Work order >>
Find the lines below that contain the string "reservedForChoice". Copy each one.

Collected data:
· · · · ·

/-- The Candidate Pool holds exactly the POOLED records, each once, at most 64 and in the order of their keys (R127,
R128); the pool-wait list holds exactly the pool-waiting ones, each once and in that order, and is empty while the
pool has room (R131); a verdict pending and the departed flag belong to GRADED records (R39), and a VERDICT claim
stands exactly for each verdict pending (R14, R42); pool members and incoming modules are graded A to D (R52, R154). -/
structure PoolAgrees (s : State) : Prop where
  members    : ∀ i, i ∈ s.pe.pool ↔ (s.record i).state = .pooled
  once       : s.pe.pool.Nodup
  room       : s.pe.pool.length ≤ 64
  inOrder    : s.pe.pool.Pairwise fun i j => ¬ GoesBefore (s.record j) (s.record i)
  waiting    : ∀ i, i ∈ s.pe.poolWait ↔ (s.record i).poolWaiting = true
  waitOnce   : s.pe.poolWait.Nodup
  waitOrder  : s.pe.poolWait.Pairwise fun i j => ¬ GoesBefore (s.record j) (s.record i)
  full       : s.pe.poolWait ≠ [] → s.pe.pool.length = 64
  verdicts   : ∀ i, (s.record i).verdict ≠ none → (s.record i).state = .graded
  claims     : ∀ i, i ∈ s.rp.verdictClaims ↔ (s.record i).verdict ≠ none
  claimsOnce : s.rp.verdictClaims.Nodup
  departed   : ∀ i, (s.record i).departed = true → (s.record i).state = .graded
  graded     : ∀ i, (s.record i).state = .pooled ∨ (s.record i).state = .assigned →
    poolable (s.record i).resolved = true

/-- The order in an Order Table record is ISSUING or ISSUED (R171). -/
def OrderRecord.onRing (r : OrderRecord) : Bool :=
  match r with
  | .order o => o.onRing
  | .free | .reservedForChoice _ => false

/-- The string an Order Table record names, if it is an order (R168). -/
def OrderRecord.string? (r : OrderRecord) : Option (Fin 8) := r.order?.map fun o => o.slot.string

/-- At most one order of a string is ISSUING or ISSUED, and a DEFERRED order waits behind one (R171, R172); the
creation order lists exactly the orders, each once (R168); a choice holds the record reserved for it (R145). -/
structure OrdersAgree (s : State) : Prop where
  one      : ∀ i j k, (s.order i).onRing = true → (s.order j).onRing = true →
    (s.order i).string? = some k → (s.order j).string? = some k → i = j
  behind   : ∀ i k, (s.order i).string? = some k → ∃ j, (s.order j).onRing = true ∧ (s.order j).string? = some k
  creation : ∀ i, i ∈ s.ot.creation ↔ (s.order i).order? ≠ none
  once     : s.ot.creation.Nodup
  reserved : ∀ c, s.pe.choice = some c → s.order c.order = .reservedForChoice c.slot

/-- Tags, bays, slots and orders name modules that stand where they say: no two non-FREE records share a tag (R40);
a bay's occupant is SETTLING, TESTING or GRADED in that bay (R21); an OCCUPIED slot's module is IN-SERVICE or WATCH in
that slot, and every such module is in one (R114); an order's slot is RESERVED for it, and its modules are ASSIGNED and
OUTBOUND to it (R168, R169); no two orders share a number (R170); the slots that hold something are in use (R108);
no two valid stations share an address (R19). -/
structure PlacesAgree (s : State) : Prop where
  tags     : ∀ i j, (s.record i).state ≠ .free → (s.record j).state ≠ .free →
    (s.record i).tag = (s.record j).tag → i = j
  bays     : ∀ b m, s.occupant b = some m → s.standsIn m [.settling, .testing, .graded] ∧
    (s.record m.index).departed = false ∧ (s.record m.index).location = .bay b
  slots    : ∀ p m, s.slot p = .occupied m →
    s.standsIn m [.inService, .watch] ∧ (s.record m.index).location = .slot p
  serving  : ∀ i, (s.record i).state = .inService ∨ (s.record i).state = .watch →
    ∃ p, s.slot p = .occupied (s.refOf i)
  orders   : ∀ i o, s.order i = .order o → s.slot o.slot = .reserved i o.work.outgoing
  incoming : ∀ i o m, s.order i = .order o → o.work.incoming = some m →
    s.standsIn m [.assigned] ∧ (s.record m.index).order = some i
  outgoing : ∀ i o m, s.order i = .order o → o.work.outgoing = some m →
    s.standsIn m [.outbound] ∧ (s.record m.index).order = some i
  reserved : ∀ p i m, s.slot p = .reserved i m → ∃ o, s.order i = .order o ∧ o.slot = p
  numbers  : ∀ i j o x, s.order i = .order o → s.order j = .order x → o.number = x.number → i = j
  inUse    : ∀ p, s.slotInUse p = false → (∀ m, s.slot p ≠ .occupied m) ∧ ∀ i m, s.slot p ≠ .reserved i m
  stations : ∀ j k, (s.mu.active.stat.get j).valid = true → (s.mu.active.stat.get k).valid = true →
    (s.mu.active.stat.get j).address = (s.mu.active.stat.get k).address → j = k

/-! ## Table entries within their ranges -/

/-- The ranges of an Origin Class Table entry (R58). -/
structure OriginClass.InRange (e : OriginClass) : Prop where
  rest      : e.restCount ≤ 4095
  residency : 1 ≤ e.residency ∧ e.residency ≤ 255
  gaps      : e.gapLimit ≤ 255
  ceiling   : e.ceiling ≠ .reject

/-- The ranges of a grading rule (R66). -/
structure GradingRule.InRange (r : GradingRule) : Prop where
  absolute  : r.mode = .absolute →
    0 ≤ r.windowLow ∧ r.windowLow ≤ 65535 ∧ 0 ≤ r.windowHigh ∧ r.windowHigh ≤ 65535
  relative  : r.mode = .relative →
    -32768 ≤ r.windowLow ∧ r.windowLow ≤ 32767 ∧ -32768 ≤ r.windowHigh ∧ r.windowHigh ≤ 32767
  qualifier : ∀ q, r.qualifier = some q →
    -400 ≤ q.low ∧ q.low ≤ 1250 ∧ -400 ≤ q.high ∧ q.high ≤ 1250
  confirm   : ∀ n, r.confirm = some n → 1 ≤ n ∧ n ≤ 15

· · · · ·

Problem solution >>
  | .free | .reservedForChoice _ => false
  reserved : ∀ c, s.pe.choice = some c → s.order c.order = .reservedForChoice c.slot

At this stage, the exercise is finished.